━━━━━ Data to use ━━━━━

-- ==== Sys2Proof/Tests/Words.lean ====
section
/-! SUPPORT. Tests: one word of every instruction, written from its row of the opcode table, decodes to that instruction with every field in its place. -/

set_option Elab.async false

namespace Sys2Proof.Tests

open Sys2Proof Sys2Proof.Machine

/-- Do the words decode to their instructions? -/
noncomputable def rowsDecode (l : List (W32 × Instr)) : Bool := l.all fun x => decodesTo x.1 [] x.2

━━━━━

### What to produce:
Copy all the entries verbatim.

### Task output:
-- ==== Sys2Proof/Tests/Words.lean ====
section
/-! SUPPORT. Tests: one word of every instruction, written from its row of the opcode table, decodes to that instruction with every field in its place. -/

set_option Elab.async false

namespace Sys2Proof.Tests

open Sys2Proof Sys2Proof.Machine

/-- Do the words decode to their instructions? -/
noncomputable def rowsDecode (l : List (W32 × Instr)) : Bool := l.all fun x => decodesTo x.1 [] x.2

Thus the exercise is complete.